This article is written by a student writer from the Her Campus at Minnesota chapter.

For the majority of my life, I felt broken. There always was this acute disconnect that existed from my brain to my body that was overwhelmingly poignant. My friends would describe feelings that I had never felt and would perform actions I couldn’t understand. It wasn’t until I was 17 and found a post describing a list of sexualities that I discovered who I was: an asexual.

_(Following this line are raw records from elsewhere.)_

/-! What a strand has seen (log 13). -/

@[simp] theorem Strand.see_pc (x : Strand) (c : Clock) : (x.see c).pc = x.pc := rfl
@[simp] theorem Strand.see_live (x : Strand) (c : Clock) : (x.see c).live = x.live := rfl
@[simp] theorem Strand.see_wait (x : Strand) (c : Clock) : (x.see c).wait = x.wait := rfl
@[simp] theorem Strand.see_regs (x : Strand) (c : Clock) : (x.see c).regs = x.regs := rfl
@[simp] theorem Strand.see_o (x : Strand) (c : Clock) : (x.see c).o = x.o := rfl
@[simp] theorem Strand.see_q (x : Strand) (c : Clock) : (x.see c).q = x.q := rfl
@[simp] theorem Strand.see_preds (x : Strand) (c : Clock) : (x.see c).preds = x.preds := rfl
@[simp] theorem Strand.see_stack (x : Strand) (c : Clock) : (x.see c).stack = x.stack := rfl
@[simp] theorem Strand.see_lineage (x : Strand) (c : Clock) : (x.see c).lineage = x.lineage := rfl
@[simp] theorem Strand.see_status (x : Strand) (c : Clock) : (x.see c).status = x.status := rfl
@[simp] theorem Strand.see_faddr (x : Strand) (c : Clock) : (x.see c).faddr = x.faddr := rfl
@[simp] theorem Strand.see_priv (x : Strand) (c : Clock) : (x.see c).priv = x.priv := rfl
@[simp] theorem Strand.see_planes (x : Strand) (c : Clock) : (x.see c).planes = x.planes := rfl
@[simp] theorem Strand.see_absent (x : Strand) (c : Clock) : (x.see c).absent = x.absent := rfl
@[simp] theorem Strand.see_fence (x : Strand) (c : Clock) : (x.see c).fence = x.fence := rfl
@[simp] theorem Strand.see_fenced (x : Strand) (c : Clock) : (x.see c).fenced = x.fenced := rfl
@[simp] theorem Strand.see_past (x : Strand) (c : Clock) : (x.see c).past = x.past := rfl
@[simp] theorem Strand.see_arrived (x : Strand) (c : Clock) : (x.see c).arrived = x.arrived := rfl
@[simp] theorem Strand.arrive_pc (x : Strand) (n : Nat) (c : Clock) : (x.arrive n c).pc = x.pc := rfl
@[simp] theorem Strand.arrive_live (x : Strand) (n : Nat) (c : Clock) : (x.arrive n c).live = x.live := rfl
@[simp] theorem Strand.arrive_wait (x : Strand) (n : Nat) (c : Clock) : (x.arrive n c).wait = x.wait := rfl
@[simp] theorem Strand.arrive_regs (x : Strand) (n : Nat) (c : Clock) : (x.arrive n c).regs = x.regs := rfl
@[simp] theorem Strand.arrive_o (x : Strand) (n : Nat) (c : Clock) : (x.arrive n c).o = x.o := rfl
@[simp] theorem Strand.arrive_q (x : Strand) (n : Nat) (c : Clock) : (x.arrive n c).q = x.q := rfl
@[simp] theorem Strand.arrive_preds (x : Strand) (n : Nat) (c : Clock) : (x.arrive n c).preds = x.preds := rfl
@[simp] theorem Strand.arrive_stack (x : Strand) (n : Nat) (c : Clock) : (x.arrive n c).stack = x.stack := rfl
@[simp] theorem Strand.arrive_lineage (x : Strand) (n : Nat) (c : Clock) : (x.arrive n c).lineage = x.lineage := rfl
@[simp] theorem Strand.arrive_status (x : Strand) (n : Nat) (c : Clock) : (x.arrive n c).status = x.status := rfl
@[simp] theorem Strand.arrive_faddr (x : Strand) (n : Nat) (c : Clock) : (x.arrive n c).faddr = x.faddr := rfl
@[simp] theorem Strand.arrive_priv (x : Strand) (n : Nat) (c : Clock) : (x.arrive n c).priv = x.priv := rfl
@[simp] theorem Strand.arrive_planes (x : Strand) (n : Nat) (c : Clock) : (x.arrive n c).planes = x.planes := rfl
@[simp] theorem Strand.arrive_absent (x : Strand) (n : Nat) (c : Clock) : (x.arrive n c).absent = x.absent := rfl
@[simp] theorem Strand.arrive_fence (x : Strand) (n : Nat) (c : Clock) : (x.arrive n c).fence = x.fence := rfl
@[simp] theorem Strand.arrive_seen (x : Strand) (n : Nat) (c : Clock) : (x.arrive n c).seen = x.seen := rfl
@[simp] theorem Strand.arrive_fenced (x : Strand) (n : Nat) (c : Clock) : (x.arrive n c).fenced = x.fenced := rfl
@[simp] theorem Strand.arrive_past (x : Strand) (n : Nat) (c : Clock) : (x.arrive n c).past = x.past := rfl
@[simp] theorem Strand.find_pc (x : Strand) (step : Nat) (rs : List Nat) : (x.find step rs).pc = x.pc := by unfold Strand.find; split <;> rfl
@[simp] theorem Strand.find_live (x : Strand) (step : Nat) (rs : List Nat) : (x.find step rs).live = x.live := by unfold Strand.find; split <;> rfl
@[simp] theorem Strand.find_wait (x : Strand) (step : Nat) (rs : List Nat) : (x.find step rs).wait = x.wait := by unfold Strand.find; split <;> rfl
@[simp] theorem Strand.find_regs (x : Strand) (step : Nat) (rs : List Nat) : (x.find step rs).regs = x.regs := by unfold Strand.find; split <;> rfl
@[simp] theorem Strand.find_o (x : Strand) (step : Nat) (rs : List Nat) : (x.find step rs).o = x.o := by unfold Strand.find; split <;> rfl
@[simp] theorem Strand.find_q (x : Strand) (step : Nat) (rs : List Nat) : (x.find step rs).q = x.q := by unfold Strand.find; split <;> rfl
@[simp] theorem Strand.find_preds (x : Strand) (step : Nat) (rs : List Nat) : (x.find step rs).preds = x.preds := by unfold Strand.find; split <;> rfl
@[simp] theorem Strand.find_stack (x : Strand) (step : Nat) (rs : List Nat) : (x.find step rs).stack = x.stack := by unfold Strand.find; split <;> rfl
@[simp] theorem Strand.find_lineage (x : Strand) (step : Nat) (rs : List Nat) : (x.find step rs).lineage = x.lineage := by unfold Strand.find; split <;> rfl
@[simp] theorem Strand.find_status (x : Strand) (step : Nat) (rs : List Nat) : (x.find step rs).status = x.status := by unfold Strand.find; split <;> rfl
@[simp] theorem Strand.find_faddr (x : Strand) (step : Nat) (rs : List Nat) : (x.find step rs).faddr = x.faddr := by unfold Strand.find; split <;> rfl
@[simp] theorem Strand.find_priv (x : Strand) (step : Nat) (rs : List Nat) : (x.find step rs).priv = x.priv := by unfold Strand.find; split <;> rfl
@[simp] theorem Strand.find_planes (x : Strand) (step : Nat) (rs : List Nat) : (x.find step rs).planes = x.planes := by unfold Strand.find; split <;> rfl
@[simp] theorem Strand.find_absent (x : Strand) (step : Nat) (rs : List Nat) : (x.find step rs).absent = x.absent := by unfold Strand.find; split <;> rfl
@[simp] theorem Strand.find_fence (x : Strand) (step : Nat) (rs : List Nat) : (x.find step rs).fence = x.fence := by unfold Strand.find; split <;> rfl
@[simp] theorem Strand.find_fenced (x : Strand) (step : Nat) (rs : List Nat) : (x.find step rs).fenced = x.fenced := by unfold Strand.find; split <;> rfl
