-- ==== Sys2Proof/Laws/Issue.lean ====
section
/-! SUPPORT. The issue of a word that nothing stops (R60), and what completes it: its result (`Wrote`) and its frame
(`RegisterFrame`). -/

namespace Sys2Proof.Laws

open Sys2Proof.Machine Sys2Proof.Claim

/-- No lane meets a check that none fails. -/
theorem checkLanes_none {ls more : List Nat} {p : Nat → Bool} (h : ∀ l ∈ ls ++ more, p l = false) : checkLanes ls more p = none := by
  have : (ls ++ more).any p = false := by
    rw [List.any_eq_false]; intro l hl; simp [h l hl]
  simp [checkLanes, this]

/-- A word that passes R125 has no cause of its own. -/
theorem wordCause_none {i e f r} (h : WordOk i e f r) : wordCause i f e.K r = none := by
  obtain ⟨h1, h2, h3, h4⟩ := h
  unfold wordCause
  rcases h3 with h3 | ⟨h3, h3'⟩
  · simp [h1, h2, h3, h4]
  · simp [h1, h2, h3', h4, Nat.not_le.2 h3]

/-- Lanes that meet no check of R60, steps 2 to 5, pass. -/
theorem gate_pass {i f sh e r ls} (hv : Valid i f sh e ls) (h1 : Full true i f sh e r ls) (h0 : Full false i f sh e r ls)
    (hf : Fits i f sh e ls) (hd : Free i f sh e ls) : gate i f sh e r ls false = .pass := by
  unfold gate
  dsimp only
  have of : ∀ l, (if (if sh.once = true then ls.take 1 else ls).contains l = true then sources i f sh e (ls.headD 0) l else [(2, f.a, sh.a)]) = reads i f sh e ls l := fun l => rfl
  have mine : ownsMarks i false = false := rfl
  simp only [mine, Bool.false_eq_true, if_false, List.contains_nil, Bool.or_false]
  rw [checkLanes_none]
  · dsimp only
    rw [checkLanes_none]
    · dsimp only
      rw [if_neg]
      · rw [checkLanes_none]
        · dsimp only
          rw [checkLanes_none]
          intro l hl
          rw [List.append_nil] at hl
          have := hd l hl
          simp only [Bool.not_eq_false', List.all_eq_true]
          intro k hk; simp [this k hk]
        · intro l hl
          rw [List.append_nil] at hl
          obtain ⟨ha, hb⟩ := hf l hl
          simp only [Bool.or_eq_false_iff]
          refine ⟨?_, ?_⟩
          · split
            · dsimp only at hb ⊢
              cases hfl : (Name.mains f.d 8).all fun k => ((e.lane l).reg k).full
              · rfl
              · simp only [Bool.true_and, List.any_eq_false]; intro k hk; simp [hb (by simpa using hfl) k hk]
            · dsimp only at hb ⊢
              cases hfl : (Name.mains f.d 8).all fun k => ((e.lane l).reg k).full
              · rfl
              · simp only [Bool.true_and, List.any_eq_false]; intro k hk; simp [hb (by simpa using hfl) k hk]
            · rfl
          · simp only [List.any_eq_false]; intro p hp; simp [ha p hp]
      · intro hcon
        simp only [List.any_eq_true, of] at hcon
        obtain ⟨l, hl, p, hp, hh⟩ := hcon
        have := h0 l hl p hp
        simp only [Bool.and_eq_true, beq_iff_eq, Bool.not_eq_true'] at hh
        have := this hh.1
        simp [List.all_eq_false] at hh
        obtain ⟨_, k, hk, hk'⟩ := hh
        simp [this k hk] at hk'
    · intro l hl
      simp only [of, List.any_eq_false]
      intro p hp hh
      have := h1 l hl p hp
      simp only [Bool.and_eq_true, beq_iff_eq, Bool.not_eq_true'] at hh
      have := this hh.1
      simp [List.all_eq_false] at hh
      obtain ⟨_, k, hk, hk'⟩ := hh
      simp [this k hk] at hk'
  · intro l hl
    simp only [of, List.any_eq_false]
    intro p hp hh
    rcases hv l hl p hp with h | ⟨h, hc⟩
    · simp [h, Env.validFor] at hh
    · unfold Env.validFor at hh
      by_cases hk : p.2.2 = Read.coords
      · simp [h, hc hk] at hh
      · simp [h, hk] at hh

/-- A word that no check stops begins its own effect (R60, step 6). -/
theorem issue_ready {i s e f sh r} (h : Ready i s e f sh r) :
    issue i s = .ok (ctx e f r, s.readBy i f sh e (e.acting f.guard r)) := by
  obtain ⟨⟨h1, h2, h3, h4, _⟩, hw, hr, hv, hF1, hF0, hf, hd⟩ := h
  unfold issue
  rw [h1, h2]
  dsimp only
  rw [h4]
  dsimp only
  rw [wordCause_none hw, h3]
  dsimp only
  rw [hr]
  simp only [Option.isSome_none]
  rw [gate_pass hv hF1 hF0 hf hd]
  rfl

/-- state after issue & predicate writes: wavelet v0 soft-equal -/
structure Soft (x y : Strand) : Prop where
  pc : y.pc = x.pc
  q : y.q = x.q
  o : y.o = x.o
  regs : y.regs = x.regs

/-- A wavelet that differs in flags and predicates alone. -/
def SoftW (a b : Wavelet) : Prop := b = a.withFiles b.lanes a.w ∧ b.lanes.length = a.lanes.length ∧ ∀ l < a.lanes.length, Soft (a.lane l) (b.lane l)

/-- A lane of a wavelet is one of its lanes. -/
theorem lane_mem {v : Wavelet} {l : Nat} (h : l < v.lanes.length) : v.lane l ∈ v.lanes := by
  simp [Wavelet.lane, h]

theorem get?_of_map {α} {vs : List (Nat × α)} {l : Nat} (h : l ∈ vs.map (·.1)) : ∃ u, Assoc.get? vs l = some u := by
  induction vs with
  | nil => simp at h
  | cons x xs ih =>
    simp only [Assoc.get?]
    by_cases hx : x.1 = l
    · exact ⟨x.2, by simp [hx]⟩
    · simp only [List.map_cons, List.mem_cons] at h
      rcases h with h | h
      · exact absurd h.symm hx
      · simp only [hx, if_false]; exact ih h

/-- What `State.finish` leaves is what `Wrote` says (R50, R52, R62). -/
theorem wrote_finish {s0 : State} {e f r v0 wide} {vs : List (Nat × Val)} (ht : Tidy e.wav) (hr : e.wav.run = some r)
    (hw : s0.wav? e.wid = some v0) (hs : SoftW e.wav v0) (hv : vs.map (·.1) = e.acting f.guard r) :
    ∃ v, (s0.finish (ctx e f r) wide vs) = s0.setWav e.wid v ∧
     Moved e r v ∧ Shifted e f r (fun l => (ctx e f r).tm ((Assoc.get? vs l).getD ⟨0,0,[]⟩)) v ∧
    Holds e f.d wide (e.acting f.guard r) (fun l => (ctx e f r).tm ((Assoc.get? vs l).getD ⟨0,0,[]⟩)) v := by
  obtain ⟨t1, t2, t3, t4⟩ := ht
  obtain ⟨s1, s2, s3⟩ := hs
  have hn : (vs.map (·.1)).Nodup := by rw [hv]; exact Env.acting_nodup ..
  have hr0 : v0.run = some (ctx e f r).run := by rw [s1]; exact hr
  have hw0 : v0.w = e.wav.w := by rw [s1]; rfl
  obtain ⟨v, h1, h2, h3, h4⟩ := State.finish_spec (s := s0) (v := v0) (ctx e f r) wide vs hw hr0 hn
  have len : v0.lanes.length = e.wav.width := by rw [s2, t1]
  refine ⟨v, h1, ⟨?_, ?_, ?_, ?_⟩, ?_, ?_⟩
  · rw [h4]; rfl
  · rw [h4]
  · rw [h4]
  · intro l hl
    obtain ⟨hlw, hlr⟩ := Mask.mem_lanes.1 hl
    rw [h3 l (by omega)]
    simp only [Ctx.laneAfter, show (ctx e f r).run = r from rfl, hlr, if_true]
    have e1 : ∀ x : Strand, ((ctx e f r).destAfter s0.steps wide vs l x).pc = x.pc := by
      intro x; unfold Ctx.destAfter; split <;> simp
    split
    · simp [e1, (s3 l (by omega)).pc, Env.lane]
    · simp [e1, (s3 l (by omega)).pc, Env.lane]
  · intro l hl
    obtain ⟨hlw, hlr⟩ := Mask.mem_lanes.1 hl
    rw [h3 l (by omega)]
    have e1 : ∀ x : Strand, ((ctx e f r).destAfter s0.steps wide vs l x).q = x.q := by
      intro x; unfold Ctx.destAfter; split <;> simp
    have hb : l ∈ (ctx e f r).run.lanes.lanes (ctx e f r).env.wav.width := hl
    simp only [Ctx.laneAfter, show (ctx e f r).run.lanes.has l = true from hlr, if_true, hb]
    simp only [Strand.shiftQ, e1, (s3 l (by omega)).q, Env.lane]
    congr 2
    by_cases ha : l ∈ e.acting f.guard r
    · obtain ⟨u, hu⟩ := get?_of_map (by rw [hv]; exact ha)
      simp [ha, hu]
    · rw [Assoc.get?_none (by rw [hv]; exact ha)]
      simp [ha]
  · have key : ∀ l ∈ e.acting f.guard r, ∃ u, Assoc.get? vs l = some u ∧ l < e.wav.width ∧
        v.lane l = (ctx e f r).laneAfter s0.steps wide vs l (v0.lane l) := by
      intro l hl
      obtain ⟨u, hu⟩ := get?_of_map (vs := vs) (by rw [hv]; exact hl)
      have := Env.acting_sub hl
      exact ⟨u, hu, this.1, h3 l (by omega)⟩
    have e2 : ∀ l (x : Strand), ((ctx e f r).laneAfter s0.steps wide vs l x).regs = ((ctx e f r).destAfter s0.steps wide vs l x).regs := by
      intro l x; unfold Ctx.laneAfter; split <;> split <;> simp [Strand.shiftQ]
    have e3 : ∀ l (x : Strand), ((ctx e f r).laneAfter s0.steps wide vs l x).o = ((ctx e f r).destAfter s0.steps wide vs l x).o := by
      intro l x; unfold Ctx.laneAfter; split <;> split <;> simp [Strand.shiftQ]
    unfold Holds
    rcases hd : f.d with n | n | n | n | _ | _
    · intro l hl
      obtain ⟨u, hu, hlw, hl'⟩ := key l hl
      have wf : Sparse.wf ({} : Reg) (v0.lane l).regs = true := by
        rw [(s3 l (by omega)).regs]; exact t4 _ (lane_mem (by omega))
      have er : ∀ k, (v.lane l).reg k = (((v0.lane l).putVal e s0.steps n wide ((ctx e f r).tm u))).reg k := by
        intro k
        unfold Strand.reg
        rw [hl', e2]
        unfold Ctx.destAfter
        simp only [show (ctx e f r).f.d = Name.v n from hd, hu]
        rfl
      simp only [hu, Option.getD_some]
      refine ⟨?_, ?_⟩
      · rw [er, Strand.reg_putVal wf]; simp
      · intro hwd
        rw [er, Strand.reg_putVal wf]; simp [hwd]
    · intro l hl
      obtain ⟨u, hu, hlw, hl'⟩ := key l hl
      rw [hl', e3]
      unfold Ctx.destAfter
      simp only [show (ctx e f r).f.d = Name.o n from hd, hu]
      rfl
    · trivial
    · intro l hl
      cases vs with
      | nil => rw [← hv] at hl; simp at hl
      | cons p ps =>
        have hp : p.1 = l := by rw [← hv] at hl; simpa using hl
        have hw1 : v.w = (ctx e f r).ufileAfter wide (p :: ps) v0.w := by rw [h4]
        have hg : Assoc.get? (p :: ps) l = some p.2 := by simp [Assoc.get?, hp]
        simp only [hg, Option.getD_some]
        rw [hw1, hw0]
        have tb : ∀ u, ((ctx e f r).tm u).bits = u.bits ∧ ((ctx e f r).tm u).tag = u.tag := by
          intro u; unfold Ctx.tm; split <;> simp
        simp only [tb]
        unfold Ctx.ufileAfter
        simp only [show (ctx e f r).f.d = Name.w n from hd]
        cases wide
        · simp only [Bool.false_eq_true, if_false]
          refine ⟨by rw [Sparse.get_put _ _ _ t3]; simp, fun h => by simp at h⟩
        · simp only [if_true, forall_true_left]
          refine ⟨?_, ?_⟩
          · rw [Sparse.get_put _ _ _ (Sparse.wf_put _ _ t3), Sparse.get_put _ _ _ t3]; simp
          · rw [Sparse.get_put _ _ _ (Sparse.wf_put _ _ t3)]; simp
    · trivial
    · trivial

The first thing everyone should know about asexuality is that it isn’t a choice. Similar to all sexualities, I didn’t choose to abstain from feeling sexual attraction. Rather, asexuality was embedded as an integral component of my DNA since birth. When I look at a person, I can notice how aesthetically pleasing they are and I can notice the qualities that draw me to them in a romantic sense. Despite these aspects of attraction, my thoughts will never extend to having sex with them. Mostly, that’s because I don’t feel that emotion — I have never associated with it and will never encounter it. It has never been a concern of mine that I will never feel a sexual connection to anyone, because it feels fairly natural to me to not have one in the first place.

I’ve heard a myriad of jokes due to my sexuality, for those that hear it and immediately respond with, “So you’re going to reproduce through yourself?” Yes, your jokes about asexual reproduction are certainly not original. I’ve also encountered many misconceptions regarding asexuality, such as that asexuality is just another synonym for celibacy. While there are asexuals who abstain from sex, asexuals do not choose to not have sex. Instead, we don’t feel a sexual attraction. If this is confusing, imagine how I felt back in high school. Depending on the individual, an asexual may choose to have sex with a person just because, to try it out or even to reproduce. It is possible to have sex with someone and not have any sexual interest in them; the body will respond to sexual ministrations, it’s just the mind that won’t. This also doesn’t mean an asexual cannot masturbate. Getting off also isn’t a problem when you have an absence of sexual feelings, it’s honestly just an interest in your own genitalia, and not a sexual one at that.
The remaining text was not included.